▶ [HOW TO COMPLETE THIS TASK]
From the records below, transcribe only the lines running from the one with "p.paces.map fun e =>" through the one with "that ends (R412). -/". Keep both of those end lines.

▶ [EXTRACTED INFORMATION]

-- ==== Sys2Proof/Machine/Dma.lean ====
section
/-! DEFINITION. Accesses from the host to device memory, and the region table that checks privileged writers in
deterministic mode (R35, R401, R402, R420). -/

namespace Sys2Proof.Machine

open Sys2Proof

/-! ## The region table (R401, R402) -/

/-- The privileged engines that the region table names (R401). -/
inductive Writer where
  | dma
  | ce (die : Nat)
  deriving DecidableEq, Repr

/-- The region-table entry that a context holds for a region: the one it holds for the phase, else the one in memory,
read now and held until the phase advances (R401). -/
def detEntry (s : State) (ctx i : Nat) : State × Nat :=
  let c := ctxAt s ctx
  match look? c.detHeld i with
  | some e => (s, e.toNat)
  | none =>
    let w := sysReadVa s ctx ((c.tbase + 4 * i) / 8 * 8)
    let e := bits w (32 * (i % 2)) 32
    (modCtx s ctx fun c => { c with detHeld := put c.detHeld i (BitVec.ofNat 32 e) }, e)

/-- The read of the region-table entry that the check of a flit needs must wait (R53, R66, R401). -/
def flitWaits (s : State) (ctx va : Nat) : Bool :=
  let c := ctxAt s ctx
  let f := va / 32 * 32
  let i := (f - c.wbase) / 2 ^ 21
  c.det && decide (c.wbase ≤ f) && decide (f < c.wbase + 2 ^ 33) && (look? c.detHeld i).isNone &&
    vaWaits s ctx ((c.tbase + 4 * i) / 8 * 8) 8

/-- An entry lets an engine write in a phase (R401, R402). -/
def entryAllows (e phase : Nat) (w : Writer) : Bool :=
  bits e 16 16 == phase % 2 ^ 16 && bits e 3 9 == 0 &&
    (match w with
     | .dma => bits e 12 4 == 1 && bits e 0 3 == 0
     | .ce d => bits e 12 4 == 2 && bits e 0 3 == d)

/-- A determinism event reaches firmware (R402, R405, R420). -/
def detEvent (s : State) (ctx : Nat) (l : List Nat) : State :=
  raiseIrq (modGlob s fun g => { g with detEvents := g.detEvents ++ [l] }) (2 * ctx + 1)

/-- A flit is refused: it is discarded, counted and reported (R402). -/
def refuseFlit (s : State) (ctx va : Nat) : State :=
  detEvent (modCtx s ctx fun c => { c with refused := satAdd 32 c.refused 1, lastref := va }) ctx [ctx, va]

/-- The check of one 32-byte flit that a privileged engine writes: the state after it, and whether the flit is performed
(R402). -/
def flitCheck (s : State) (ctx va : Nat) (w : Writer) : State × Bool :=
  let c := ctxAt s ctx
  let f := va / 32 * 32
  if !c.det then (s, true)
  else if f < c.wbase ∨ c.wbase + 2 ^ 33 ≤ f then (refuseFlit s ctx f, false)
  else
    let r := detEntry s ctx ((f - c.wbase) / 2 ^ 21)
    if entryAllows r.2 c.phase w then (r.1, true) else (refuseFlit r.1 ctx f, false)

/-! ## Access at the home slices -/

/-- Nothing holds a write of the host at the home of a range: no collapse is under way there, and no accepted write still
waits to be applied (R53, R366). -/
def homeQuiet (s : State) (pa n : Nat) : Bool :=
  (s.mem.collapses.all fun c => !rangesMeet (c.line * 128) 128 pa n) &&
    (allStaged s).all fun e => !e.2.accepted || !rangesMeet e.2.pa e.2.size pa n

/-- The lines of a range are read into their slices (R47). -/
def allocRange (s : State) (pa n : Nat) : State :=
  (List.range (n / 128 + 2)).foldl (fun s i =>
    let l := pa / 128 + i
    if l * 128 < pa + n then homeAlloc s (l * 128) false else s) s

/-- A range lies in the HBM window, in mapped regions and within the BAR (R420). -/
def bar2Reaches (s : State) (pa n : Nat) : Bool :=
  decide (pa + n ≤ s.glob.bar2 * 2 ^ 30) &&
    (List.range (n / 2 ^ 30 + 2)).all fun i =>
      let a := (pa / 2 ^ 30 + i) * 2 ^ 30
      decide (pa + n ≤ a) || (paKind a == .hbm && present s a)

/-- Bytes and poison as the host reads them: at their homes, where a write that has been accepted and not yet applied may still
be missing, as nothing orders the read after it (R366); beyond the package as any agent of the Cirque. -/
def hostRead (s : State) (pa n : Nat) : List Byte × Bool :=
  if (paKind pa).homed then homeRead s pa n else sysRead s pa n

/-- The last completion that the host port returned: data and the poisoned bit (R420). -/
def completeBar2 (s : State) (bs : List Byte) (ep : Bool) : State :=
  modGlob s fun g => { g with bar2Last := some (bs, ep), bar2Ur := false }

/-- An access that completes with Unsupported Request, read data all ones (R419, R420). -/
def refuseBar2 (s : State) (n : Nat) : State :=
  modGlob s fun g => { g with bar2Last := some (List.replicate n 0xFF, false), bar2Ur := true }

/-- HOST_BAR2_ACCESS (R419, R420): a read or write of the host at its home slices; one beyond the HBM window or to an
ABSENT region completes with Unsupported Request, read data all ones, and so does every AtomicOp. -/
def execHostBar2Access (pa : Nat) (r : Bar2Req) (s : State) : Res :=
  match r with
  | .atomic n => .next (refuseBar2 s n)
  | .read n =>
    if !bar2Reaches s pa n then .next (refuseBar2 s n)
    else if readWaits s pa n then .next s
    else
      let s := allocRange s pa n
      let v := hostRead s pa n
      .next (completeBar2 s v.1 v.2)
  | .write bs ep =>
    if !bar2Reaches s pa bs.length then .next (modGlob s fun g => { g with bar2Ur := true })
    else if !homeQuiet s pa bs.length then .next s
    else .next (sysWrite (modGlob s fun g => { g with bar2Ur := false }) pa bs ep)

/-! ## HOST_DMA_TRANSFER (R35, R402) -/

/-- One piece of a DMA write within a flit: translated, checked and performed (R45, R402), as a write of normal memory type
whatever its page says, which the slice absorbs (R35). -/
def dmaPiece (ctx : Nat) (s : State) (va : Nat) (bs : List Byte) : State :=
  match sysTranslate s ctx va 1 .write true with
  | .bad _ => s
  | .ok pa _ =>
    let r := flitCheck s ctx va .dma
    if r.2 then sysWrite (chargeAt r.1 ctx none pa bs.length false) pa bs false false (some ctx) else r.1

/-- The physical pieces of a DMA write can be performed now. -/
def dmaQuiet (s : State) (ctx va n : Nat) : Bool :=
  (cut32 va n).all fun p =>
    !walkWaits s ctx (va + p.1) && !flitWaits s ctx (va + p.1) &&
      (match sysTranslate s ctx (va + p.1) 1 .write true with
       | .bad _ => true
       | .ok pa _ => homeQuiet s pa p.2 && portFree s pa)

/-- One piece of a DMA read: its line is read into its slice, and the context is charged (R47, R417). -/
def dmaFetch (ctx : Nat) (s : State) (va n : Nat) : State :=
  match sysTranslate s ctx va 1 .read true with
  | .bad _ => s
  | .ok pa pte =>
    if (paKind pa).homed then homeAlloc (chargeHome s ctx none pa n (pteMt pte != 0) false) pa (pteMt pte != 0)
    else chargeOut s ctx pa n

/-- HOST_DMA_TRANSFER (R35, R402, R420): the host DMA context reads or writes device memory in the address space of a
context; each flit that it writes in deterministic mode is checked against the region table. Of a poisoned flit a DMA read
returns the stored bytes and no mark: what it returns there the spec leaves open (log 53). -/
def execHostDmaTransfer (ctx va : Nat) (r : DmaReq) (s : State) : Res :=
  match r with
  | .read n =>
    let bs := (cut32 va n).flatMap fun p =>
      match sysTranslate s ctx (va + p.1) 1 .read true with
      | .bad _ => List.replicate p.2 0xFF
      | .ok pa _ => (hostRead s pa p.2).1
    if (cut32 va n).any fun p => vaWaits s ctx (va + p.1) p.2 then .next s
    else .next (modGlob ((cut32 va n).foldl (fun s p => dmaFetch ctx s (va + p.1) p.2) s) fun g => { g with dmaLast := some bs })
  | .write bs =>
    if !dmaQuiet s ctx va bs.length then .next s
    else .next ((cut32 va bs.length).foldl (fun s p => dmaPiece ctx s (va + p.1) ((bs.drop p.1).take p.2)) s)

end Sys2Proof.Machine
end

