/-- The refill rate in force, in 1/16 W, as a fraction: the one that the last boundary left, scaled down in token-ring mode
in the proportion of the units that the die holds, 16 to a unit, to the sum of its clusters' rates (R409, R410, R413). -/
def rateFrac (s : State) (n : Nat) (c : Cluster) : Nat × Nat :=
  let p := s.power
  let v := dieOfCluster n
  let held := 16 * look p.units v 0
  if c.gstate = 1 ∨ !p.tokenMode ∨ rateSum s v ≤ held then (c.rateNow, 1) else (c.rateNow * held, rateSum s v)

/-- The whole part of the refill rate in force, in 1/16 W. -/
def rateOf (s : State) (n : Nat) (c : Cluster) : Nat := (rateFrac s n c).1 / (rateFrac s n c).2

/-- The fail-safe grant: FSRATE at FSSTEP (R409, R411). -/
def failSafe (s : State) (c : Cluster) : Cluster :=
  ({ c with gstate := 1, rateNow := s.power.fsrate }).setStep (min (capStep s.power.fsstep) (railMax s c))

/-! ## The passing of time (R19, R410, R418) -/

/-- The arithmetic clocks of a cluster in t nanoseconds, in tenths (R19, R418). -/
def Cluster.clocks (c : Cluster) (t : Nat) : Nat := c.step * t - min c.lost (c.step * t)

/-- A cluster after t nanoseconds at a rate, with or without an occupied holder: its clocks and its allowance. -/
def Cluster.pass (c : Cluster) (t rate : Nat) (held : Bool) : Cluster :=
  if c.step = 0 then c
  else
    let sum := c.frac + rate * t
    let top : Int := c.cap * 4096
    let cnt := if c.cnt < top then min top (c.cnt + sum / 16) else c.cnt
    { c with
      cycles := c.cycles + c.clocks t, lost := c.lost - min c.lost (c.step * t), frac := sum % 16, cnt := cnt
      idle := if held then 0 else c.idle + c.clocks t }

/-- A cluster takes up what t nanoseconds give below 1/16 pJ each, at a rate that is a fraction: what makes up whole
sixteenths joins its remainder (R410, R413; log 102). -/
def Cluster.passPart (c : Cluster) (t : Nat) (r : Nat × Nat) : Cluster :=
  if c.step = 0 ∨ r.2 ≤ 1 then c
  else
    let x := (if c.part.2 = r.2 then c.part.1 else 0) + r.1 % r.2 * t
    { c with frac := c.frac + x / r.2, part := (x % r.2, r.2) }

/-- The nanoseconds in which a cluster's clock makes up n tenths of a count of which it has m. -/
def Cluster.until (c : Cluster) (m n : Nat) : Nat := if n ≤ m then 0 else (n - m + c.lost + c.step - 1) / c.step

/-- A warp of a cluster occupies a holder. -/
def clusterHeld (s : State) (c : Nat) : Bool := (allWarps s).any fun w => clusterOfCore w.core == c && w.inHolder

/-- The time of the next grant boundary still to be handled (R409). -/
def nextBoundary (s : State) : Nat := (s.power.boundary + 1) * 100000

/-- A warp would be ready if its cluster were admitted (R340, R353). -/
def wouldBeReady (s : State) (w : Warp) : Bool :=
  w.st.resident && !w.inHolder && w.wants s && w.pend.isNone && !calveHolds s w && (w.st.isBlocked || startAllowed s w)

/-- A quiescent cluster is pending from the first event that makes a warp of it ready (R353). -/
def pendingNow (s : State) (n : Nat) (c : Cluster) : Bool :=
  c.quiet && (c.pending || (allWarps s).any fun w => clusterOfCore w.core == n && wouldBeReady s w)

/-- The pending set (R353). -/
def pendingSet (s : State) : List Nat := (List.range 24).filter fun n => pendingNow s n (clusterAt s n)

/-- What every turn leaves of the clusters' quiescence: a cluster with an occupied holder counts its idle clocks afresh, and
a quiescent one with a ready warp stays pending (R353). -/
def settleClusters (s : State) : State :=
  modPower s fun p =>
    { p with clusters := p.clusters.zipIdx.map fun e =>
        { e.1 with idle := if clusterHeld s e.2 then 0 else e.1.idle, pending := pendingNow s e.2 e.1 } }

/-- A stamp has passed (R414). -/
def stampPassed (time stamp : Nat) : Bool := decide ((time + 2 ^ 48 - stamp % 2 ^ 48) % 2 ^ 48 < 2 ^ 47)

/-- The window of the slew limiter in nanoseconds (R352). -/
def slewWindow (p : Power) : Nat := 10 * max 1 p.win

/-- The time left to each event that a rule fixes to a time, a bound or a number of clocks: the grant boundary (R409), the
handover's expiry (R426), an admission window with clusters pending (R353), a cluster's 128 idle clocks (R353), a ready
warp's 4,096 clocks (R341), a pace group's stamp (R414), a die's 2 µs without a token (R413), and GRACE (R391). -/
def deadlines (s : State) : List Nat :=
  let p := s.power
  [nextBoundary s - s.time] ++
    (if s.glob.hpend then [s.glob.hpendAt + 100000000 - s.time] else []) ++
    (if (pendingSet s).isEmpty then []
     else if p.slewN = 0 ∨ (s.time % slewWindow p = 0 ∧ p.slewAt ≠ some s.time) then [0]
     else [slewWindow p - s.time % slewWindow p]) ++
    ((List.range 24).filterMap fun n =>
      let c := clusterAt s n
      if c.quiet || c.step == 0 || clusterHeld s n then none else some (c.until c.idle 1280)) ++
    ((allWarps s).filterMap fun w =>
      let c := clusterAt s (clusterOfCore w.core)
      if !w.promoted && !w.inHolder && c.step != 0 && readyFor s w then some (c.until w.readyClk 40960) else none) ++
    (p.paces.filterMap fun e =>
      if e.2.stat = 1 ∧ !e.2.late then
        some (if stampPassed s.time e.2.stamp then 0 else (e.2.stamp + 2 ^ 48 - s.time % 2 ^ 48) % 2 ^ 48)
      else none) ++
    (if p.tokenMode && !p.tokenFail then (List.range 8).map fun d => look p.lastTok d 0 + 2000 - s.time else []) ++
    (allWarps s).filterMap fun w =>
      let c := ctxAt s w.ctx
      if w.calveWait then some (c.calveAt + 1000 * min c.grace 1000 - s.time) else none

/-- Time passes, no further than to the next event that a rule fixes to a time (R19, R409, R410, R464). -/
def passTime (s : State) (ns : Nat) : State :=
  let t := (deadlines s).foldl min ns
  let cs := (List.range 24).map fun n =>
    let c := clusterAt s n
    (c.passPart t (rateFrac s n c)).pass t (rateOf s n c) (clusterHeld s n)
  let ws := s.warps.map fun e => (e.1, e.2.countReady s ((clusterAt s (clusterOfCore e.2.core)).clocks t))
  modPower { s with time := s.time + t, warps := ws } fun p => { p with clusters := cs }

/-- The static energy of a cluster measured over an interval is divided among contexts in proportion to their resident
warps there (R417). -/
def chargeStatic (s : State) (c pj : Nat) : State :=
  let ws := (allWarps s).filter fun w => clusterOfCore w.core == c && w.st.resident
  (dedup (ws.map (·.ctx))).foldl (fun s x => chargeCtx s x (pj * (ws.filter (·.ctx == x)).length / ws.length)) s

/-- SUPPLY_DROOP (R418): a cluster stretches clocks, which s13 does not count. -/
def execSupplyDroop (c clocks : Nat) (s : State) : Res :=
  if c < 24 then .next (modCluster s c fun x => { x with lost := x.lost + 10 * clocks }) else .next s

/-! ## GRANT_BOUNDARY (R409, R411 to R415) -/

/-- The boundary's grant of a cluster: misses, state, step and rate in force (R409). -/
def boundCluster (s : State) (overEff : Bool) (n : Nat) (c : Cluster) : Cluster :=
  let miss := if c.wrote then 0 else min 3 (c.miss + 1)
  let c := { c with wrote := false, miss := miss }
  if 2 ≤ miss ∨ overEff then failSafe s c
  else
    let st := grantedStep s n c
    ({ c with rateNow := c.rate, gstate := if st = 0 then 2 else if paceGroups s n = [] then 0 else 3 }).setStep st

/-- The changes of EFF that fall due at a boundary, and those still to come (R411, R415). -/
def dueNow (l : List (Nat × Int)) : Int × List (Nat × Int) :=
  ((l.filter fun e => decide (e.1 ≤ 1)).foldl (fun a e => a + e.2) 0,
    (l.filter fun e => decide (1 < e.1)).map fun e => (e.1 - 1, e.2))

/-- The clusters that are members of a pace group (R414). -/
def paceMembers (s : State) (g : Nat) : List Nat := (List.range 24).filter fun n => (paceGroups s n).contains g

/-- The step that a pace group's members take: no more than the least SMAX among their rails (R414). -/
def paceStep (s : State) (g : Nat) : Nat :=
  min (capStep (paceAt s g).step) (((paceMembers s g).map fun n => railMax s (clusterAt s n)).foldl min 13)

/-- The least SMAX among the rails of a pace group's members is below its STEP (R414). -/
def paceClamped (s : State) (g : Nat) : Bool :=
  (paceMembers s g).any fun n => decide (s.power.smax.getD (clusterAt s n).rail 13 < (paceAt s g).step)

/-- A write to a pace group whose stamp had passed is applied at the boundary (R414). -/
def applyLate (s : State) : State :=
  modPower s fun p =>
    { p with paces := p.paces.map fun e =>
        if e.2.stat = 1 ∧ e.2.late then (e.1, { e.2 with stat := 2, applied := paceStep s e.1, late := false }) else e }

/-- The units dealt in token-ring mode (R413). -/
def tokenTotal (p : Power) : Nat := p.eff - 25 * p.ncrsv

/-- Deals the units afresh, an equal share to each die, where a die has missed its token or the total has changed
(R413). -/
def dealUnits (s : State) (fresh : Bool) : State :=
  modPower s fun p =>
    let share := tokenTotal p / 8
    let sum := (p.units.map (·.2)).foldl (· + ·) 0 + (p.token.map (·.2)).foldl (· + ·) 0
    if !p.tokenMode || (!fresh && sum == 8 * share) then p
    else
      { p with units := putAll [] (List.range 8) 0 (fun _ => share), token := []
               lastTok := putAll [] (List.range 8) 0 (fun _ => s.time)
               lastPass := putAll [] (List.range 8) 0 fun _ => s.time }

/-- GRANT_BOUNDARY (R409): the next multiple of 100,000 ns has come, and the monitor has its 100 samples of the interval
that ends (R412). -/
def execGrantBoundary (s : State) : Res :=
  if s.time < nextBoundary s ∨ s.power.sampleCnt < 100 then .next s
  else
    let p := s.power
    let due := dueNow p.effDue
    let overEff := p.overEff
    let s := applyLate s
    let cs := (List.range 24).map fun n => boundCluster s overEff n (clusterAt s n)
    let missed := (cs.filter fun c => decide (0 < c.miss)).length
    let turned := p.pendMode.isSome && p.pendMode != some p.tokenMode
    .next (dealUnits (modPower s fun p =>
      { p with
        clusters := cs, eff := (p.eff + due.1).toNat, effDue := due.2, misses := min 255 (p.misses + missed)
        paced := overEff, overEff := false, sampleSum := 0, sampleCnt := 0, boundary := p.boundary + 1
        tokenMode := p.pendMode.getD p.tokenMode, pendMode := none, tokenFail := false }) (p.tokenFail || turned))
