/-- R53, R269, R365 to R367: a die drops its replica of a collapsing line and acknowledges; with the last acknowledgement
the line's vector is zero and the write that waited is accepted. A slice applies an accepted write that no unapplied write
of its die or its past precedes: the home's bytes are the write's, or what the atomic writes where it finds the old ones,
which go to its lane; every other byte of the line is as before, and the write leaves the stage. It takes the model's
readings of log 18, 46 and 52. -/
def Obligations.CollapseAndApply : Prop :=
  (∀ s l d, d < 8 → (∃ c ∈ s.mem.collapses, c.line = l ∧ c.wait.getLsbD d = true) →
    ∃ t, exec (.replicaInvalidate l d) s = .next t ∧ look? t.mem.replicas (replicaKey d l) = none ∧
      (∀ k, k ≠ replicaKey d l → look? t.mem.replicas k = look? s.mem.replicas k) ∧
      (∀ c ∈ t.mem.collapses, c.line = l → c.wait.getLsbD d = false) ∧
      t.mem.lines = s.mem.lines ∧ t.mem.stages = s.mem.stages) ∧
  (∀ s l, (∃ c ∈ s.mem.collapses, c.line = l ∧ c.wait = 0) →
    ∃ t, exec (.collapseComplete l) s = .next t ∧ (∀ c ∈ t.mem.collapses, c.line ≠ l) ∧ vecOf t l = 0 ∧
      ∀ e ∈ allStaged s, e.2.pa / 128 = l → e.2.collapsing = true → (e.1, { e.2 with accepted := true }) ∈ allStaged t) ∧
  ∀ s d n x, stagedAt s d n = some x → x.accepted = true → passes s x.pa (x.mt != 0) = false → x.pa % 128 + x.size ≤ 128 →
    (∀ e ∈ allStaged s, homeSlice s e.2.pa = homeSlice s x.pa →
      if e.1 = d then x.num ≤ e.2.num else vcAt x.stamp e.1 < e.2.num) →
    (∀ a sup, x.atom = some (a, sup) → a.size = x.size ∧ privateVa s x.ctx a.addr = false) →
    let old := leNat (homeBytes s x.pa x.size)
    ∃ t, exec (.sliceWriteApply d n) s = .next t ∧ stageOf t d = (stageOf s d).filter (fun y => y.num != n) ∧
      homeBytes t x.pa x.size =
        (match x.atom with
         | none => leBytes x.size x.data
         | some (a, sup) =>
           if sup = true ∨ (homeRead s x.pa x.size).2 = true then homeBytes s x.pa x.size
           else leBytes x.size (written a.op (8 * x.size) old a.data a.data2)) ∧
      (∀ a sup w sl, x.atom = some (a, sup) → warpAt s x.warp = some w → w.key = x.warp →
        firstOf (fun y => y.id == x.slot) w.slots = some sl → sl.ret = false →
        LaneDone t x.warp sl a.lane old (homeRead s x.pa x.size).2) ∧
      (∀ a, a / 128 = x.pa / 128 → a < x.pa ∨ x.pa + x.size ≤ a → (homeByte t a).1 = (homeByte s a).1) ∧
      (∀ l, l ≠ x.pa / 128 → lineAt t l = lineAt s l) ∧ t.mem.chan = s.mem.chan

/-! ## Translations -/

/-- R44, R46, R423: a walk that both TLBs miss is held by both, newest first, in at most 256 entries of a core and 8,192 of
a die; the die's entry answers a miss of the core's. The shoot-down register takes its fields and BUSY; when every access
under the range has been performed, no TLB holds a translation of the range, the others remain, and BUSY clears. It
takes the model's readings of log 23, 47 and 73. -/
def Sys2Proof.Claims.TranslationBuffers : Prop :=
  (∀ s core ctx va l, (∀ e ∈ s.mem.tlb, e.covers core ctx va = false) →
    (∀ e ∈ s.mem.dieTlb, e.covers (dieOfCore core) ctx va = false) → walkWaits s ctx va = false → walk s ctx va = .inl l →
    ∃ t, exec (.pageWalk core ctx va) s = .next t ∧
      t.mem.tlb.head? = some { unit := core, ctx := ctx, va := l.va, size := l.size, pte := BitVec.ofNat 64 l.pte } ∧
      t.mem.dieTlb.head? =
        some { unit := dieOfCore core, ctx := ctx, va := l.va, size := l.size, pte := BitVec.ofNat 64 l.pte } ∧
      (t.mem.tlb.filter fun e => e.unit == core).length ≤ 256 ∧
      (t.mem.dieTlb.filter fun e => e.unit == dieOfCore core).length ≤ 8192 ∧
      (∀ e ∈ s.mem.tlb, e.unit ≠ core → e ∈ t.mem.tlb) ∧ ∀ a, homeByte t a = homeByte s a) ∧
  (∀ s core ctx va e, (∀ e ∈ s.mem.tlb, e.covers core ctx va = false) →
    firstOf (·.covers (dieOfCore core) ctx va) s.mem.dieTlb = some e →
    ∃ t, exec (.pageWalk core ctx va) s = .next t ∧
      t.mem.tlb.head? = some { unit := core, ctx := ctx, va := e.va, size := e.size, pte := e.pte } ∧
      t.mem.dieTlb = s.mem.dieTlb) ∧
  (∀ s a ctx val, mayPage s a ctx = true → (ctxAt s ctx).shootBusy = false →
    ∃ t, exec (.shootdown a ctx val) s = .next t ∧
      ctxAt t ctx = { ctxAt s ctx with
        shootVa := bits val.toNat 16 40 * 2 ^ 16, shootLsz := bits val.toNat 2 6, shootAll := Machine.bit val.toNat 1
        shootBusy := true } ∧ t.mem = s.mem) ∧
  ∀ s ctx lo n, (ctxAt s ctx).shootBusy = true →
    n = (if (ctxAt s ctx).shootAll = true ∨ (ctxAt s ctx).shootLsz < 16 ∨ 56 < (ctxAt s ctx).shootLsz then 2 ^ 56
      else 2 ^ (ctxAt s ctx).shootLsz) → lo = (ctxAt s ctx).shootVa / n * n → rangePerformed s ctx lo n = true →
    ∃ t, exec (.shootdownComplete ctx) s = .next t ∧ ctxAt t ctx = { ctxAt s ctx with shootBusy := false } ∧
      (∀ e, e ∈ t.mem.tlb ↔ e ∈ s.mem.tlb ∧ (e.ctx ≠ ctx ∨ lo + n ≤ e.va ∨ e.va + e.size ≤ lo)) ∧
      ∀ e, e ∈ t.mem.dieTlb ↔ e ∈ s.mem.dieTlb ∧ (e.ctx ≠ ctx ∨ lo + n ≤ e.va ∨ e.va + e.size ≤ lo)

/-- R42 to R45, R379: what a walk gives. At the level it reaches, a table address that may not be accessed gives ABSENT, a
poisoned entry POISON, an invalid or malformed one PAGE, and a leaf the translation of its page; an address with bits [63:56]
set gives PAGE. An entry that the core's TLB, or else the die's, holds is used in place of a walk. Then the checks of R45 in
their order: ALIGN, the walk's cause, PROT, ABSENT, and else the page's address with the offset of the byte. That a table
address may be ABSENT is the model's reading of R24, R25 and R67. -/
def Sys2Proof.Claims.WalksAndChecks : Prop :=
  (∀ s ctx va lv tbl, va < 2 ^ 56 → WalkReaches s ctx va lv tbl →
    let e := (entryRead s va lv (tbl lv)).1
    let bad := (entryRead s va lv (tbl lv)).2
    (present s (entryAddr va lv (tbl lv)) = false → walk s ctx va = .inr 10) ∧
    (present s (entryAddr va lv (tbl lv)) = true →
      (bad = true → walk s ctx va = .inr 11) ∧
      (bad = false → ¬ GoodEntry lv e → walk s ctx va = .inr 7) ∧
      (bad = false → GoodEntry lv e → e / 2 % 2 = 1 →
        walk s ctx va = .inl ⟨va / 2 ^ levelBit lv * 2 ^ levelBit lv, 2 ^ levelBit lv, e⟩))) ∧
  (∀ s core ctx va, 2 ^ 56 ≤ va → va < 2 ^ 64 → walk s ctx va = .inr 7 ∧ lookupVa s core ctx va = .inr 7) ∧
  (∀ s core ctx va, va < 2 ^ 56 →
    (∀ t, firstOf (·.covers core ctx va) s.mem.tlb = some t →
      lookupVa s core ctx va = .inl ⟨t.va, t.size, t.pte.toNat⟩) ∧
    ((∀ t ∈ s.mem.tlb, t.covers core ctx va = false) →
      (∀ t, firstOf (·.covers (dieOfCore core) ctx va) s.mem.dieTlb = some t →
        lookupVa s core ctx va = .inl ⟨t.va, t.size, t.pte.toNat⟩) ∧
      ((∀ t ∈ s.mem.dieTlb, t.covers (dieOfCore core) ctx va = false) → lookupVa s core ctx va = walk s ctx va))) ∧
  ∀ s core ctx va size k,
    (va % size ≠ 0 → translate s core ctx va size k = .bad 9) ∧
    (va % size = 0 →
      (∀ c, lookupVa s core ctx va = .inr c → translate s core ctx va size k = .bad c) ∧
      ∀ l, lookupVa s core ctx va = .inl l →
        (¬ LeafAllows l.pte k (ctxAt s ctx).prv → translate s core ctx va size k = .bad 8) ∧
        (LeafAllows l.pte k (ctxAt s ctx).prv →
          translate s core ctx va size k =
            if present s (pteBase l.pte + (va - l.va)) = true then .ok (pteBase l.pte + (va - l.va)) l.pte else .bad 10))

▶ [REPLY]
    { p with paces := p.paces.map fun e =>
        if e.2.stat = 1 ∧ e.2.late then (e.1, { e.2 with stat := 2, applied := paceStep s e.1, late := false }) else e }

/-- The units dealt in token-ring mode (R413). -/
def tokenTotal (p : Power) : Nat := p.eff - 25 * p.ncrsv

/-- Deals the units afresh, an equal share to each die, where a die has missed its token or the total has changed
(R413). -/
def dealUnits (s : State) (fresh : Bool) : State :=
  modPower s fun p =>
    let share := tokenTotal p / 8
    let sum := (p.units.map (·.2)).foldl (· + ·) 0 + (p.token.map (·.2)).foldl (· + ·) 0
    if !p.tokenMode || (!fresh && sum == 8 * share) then p
    else
      { p with units := putAll [] (List.range 8) 0 (fun _ => share), token := []
               lastTok := putAll [] (List.range 8) 0 (fun _ => s.time)
               lastPass := putAll [] (List.range 8) 0 fun _ => s.time }

/-- GRANT_BOUNDARY (R409): the next multiple of 100,000 ns has come, and the monitor has its 100 samples of the interval
that ends (R412). -/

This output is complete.